··· Given data ···
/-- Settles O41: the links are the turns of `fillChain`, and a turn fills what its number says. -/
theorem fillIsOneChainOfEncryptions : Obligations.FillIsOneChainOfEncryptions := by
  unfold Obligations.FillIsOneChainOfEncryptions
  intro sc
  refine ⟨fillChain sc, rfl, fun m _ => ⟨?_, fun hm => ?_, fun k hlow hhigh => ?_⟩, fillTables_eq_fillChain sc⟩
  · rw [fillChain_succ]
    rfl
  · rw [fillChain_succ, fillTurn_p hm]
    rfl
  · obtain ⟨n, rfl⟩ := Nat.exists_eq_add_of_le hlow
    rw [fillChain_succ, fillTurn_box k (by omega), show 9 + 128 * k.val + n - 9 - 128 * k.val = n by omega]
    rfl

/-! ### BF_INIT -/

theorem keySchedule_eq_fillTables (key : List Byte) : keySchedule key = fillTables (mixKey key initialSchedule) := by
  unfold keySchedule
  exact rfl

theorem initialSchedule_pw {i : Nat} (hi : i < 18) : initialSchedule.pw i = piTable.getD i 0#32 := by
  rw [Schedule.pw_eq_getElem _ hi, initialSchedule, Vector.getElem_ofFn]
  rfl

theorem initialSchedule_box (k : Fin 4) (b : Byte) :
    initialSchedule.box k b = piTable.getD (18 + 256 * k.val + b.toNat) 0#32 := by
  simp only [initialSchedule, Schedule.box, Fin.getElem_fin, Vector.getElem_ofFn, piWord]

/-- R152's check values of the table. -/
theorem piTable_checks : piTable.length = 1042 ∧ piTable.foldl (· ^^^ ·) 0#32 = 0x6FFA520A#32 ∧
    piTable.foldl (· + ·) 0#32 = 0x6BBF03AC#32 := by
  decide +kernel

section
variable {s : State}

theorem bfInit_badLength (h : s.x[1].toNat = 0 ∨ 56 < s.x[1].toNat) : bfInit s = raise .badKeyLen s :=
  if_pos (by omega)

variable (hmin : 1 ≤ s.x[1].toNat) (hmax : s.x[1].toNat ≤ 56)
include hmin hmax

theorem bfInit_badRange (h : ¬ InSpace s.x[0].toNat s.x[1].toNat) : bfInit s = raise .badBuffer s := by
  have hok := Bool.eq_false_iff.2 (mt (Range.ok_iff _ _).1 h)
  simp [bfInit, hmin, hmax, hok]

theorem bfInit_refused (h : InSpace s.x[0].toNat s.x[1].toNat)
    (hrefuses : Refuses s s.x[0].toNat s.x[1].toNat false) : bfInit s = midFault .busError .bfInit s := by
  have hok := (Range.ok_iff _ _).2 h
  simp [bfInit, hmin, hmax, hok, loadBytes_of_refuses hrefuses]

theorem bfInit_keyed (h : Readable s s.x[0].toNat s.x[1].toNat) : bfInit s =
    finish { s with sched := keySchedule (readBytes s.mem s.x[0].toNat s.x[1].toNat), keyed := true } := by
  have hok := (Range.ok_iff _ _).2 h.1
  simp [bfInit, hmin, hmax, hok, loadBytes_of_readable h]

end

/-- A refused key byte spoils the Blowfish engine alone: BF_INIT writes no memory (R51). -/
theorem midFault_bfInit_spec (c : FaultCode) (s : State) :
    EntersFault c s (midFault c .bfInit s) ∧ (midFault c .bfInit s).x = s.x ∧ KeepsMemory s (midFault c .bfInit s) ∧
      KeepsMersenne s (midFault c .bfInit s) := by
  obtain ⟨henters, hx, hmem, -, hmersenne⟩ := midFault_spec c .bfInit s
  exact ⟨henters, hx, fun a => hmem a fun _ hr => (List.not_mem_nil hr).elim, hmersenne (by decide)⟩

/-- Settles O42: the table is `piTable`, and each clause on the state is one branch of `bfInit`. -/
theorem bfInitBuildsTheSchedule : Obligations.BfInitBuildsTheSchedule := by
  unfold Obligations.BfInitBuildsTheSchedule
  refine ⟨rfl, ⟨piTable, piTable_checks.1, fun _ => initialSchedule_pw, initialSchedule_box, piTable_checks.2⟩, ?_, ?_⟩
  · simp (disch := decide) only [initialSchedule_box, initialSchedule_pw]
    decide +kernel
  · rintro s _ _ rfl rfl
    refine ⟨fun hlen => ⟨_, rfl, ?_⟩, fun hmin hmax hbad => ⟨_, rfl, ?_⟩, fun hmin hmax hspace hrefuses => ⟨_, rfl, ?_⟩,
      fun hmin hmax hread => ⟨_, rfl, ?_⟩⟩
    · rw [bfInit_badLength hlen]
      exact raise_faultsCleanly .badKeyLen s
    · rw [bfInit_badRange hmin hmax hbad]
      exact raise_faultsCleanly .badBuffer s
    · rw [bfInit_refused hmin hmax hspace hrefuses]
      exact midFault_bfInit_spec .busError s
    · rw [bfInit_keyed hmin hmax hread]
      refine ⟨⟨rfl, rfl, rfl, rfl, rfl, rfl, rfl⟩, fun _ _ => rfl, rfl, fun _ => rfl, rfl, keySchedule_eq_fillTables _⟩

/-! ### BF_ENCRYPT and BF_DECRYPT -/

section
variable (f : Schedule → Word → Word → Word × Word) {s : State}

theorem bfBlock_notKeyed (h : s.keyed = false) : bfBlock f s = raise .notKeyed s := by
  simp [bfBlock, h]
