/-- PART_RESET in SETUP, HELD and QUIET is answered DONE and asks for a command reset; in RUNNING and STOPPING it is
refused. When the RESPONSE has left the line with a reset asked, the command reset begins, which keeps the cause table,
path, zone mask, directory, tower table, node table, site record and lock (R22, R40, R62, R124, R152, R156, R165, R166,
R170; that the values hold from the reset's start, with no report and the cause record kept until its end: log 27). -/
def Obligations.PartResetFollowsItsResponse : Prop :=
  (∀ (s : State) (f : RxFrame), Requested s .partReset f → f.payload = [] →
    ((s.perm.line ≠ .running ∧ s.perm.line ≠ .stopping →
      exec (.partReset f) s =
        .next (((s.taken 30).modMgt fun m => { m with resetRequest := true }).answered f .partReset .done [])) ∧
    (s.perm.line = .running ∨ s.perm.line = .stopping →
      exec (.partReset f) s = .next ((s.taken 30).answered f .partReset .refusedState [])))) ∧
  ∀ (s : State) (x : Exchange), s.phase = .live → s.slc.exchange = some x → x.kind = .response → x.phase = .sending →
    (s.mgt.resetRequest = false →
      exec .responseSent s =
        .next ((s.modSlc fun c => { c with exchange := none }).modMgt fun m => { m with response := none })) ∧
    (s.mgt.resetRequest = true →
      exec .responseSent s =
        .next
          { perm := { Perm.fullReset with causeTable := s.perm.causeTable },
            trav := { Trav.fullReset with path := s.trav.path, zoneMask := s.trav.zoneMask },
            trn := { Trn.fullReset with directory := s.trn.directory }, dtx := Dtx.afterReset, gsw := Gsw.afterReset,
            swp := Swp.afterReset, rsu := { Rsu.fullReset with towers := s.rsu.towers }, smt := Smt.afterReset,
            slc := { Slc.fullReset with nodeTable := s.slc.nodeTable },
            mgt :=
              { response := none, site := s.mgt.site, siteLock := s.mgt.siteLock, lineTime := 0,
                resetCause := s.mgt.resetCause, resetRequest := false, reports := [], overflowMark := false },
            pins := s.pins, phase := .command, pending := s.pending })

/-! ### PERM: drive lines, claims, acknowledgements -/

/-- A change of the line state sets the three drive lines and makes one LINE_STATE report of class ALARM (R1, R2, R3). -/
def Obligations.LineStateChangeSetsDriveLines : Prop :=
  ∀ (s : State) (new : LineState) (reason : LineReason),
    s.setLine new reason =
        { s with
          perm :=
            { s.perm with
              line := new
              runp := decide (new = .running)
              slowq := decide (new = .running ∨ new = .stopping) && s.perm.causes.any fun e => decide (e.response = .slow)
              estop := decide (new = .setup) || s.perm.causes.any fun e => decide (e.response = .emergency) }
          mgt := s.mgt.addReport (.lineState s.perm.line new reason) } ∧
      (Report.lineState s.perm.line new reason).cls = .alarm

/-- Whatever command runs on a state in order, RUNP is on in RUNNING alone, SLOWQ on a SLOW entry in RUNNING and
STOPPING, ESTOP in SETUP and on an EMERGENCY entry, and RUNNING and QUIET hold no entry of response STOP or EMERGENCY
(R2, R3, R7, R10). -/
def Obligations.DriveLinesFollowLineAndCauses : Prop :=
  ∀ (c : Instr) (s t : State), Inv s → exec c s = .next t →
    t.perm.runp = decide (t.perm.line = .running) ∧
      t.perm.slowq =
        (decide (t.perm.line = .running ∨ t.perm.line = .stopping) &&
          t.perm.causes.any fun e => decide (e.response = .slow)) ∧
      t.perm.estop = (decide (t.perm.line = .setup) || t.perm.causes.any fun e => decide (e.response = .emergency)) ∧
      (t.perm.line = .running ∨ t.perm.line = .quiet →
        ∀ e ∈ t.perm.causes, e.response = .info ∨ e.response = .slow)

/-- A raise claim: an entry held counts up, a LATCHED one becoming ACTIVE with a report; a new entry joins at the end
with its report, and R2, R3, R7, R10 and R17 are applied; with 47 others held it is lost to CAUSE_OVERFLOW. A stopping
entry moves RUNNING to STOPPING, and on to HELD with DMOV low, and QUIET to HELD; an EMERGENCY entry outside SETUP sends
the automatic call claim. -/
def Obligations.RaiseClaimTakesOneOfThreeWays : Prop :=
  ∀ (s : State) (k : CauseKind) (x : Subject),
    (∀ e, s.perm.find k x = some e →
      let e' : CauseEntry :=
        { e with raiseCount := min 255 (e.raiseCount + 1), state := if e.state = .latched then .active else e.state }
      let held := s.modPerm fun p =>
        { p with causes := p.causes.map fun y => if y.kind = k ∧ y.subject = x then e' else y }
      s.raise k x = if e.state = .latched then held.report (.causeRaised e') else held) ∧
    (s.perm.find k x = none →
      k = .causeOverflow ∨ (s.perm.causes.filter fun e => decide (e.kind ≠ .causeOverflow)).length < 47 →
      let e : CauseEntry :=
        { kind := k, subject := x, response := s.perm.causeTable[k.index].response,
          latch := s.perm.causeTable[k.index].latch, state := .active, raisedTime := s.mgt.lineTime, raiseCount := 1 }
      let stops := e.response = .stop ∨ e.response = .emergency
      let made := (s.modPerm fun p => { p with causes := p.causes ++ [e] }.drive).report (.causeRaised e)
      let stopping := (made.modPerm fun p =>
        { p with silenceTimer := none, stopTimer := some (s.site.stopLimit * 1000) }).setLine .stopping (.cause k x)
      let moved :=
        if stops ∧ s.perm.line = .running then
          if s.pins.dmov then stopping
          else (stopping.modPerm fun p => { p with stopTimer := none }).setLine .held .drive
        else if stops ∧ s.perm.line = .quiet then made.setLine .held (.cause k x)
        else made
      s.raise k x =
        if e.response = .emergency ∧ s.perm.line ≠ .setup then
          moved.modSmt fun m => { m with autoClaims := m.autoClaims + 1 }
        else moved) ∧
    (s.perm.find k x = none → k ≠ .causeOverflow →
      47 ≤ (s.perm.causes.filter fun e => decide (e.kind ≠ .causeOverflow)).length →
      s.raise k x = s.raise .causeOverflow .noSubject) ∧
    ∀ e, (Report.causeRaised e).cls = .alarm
···
Task goal: Starting at the line above that holds "R170; that the" and ending at the line that holds "Perm.fullReset with causeTable", transcribe each line exactly and include no other lines.

Answer space:
R170; that the values hold from the reset's start, with no report and the cause record kept until its end: log 27). -/
def Obligations.PartResetFollowsItsResponse : Prop :=
  (∀ (s : State) (f : RxFrame), Requested s .partReset f → f.payload = [] →
    ((s.perm.line ≠ .running ∧ s.perm.line ≠ .stopping →
      exec (.partReset f) s =
        .next (((s.taken 30).modMgt fun m => { m with resetRequest := true }).answered f .partReset .done [])) ∧
    (s.perm.line = .running ∨ s.perm.line = .stopping →
      exec (.partReset f) s = .next ((s.taken 30).answered f .partReset .refusedState [])))) ∧
  ∀ (s : State) (x : Exchange), s.phase = .live → s.slc.exchange = some x → x.kind = .response → x.phase = .sending →
    (s.mgt.resetRequest = false →
      exec .responseSent s =
        .next ((s.modSlc fun c => { c with exchange := none }).modMgt fun m => { m with response := none })) ∧
    (s.mgt.resetRequest = true →
      exec .responseSent s =
        .next
          { perm := { Perm.fullReset with causeTable := s.perm.causeTable },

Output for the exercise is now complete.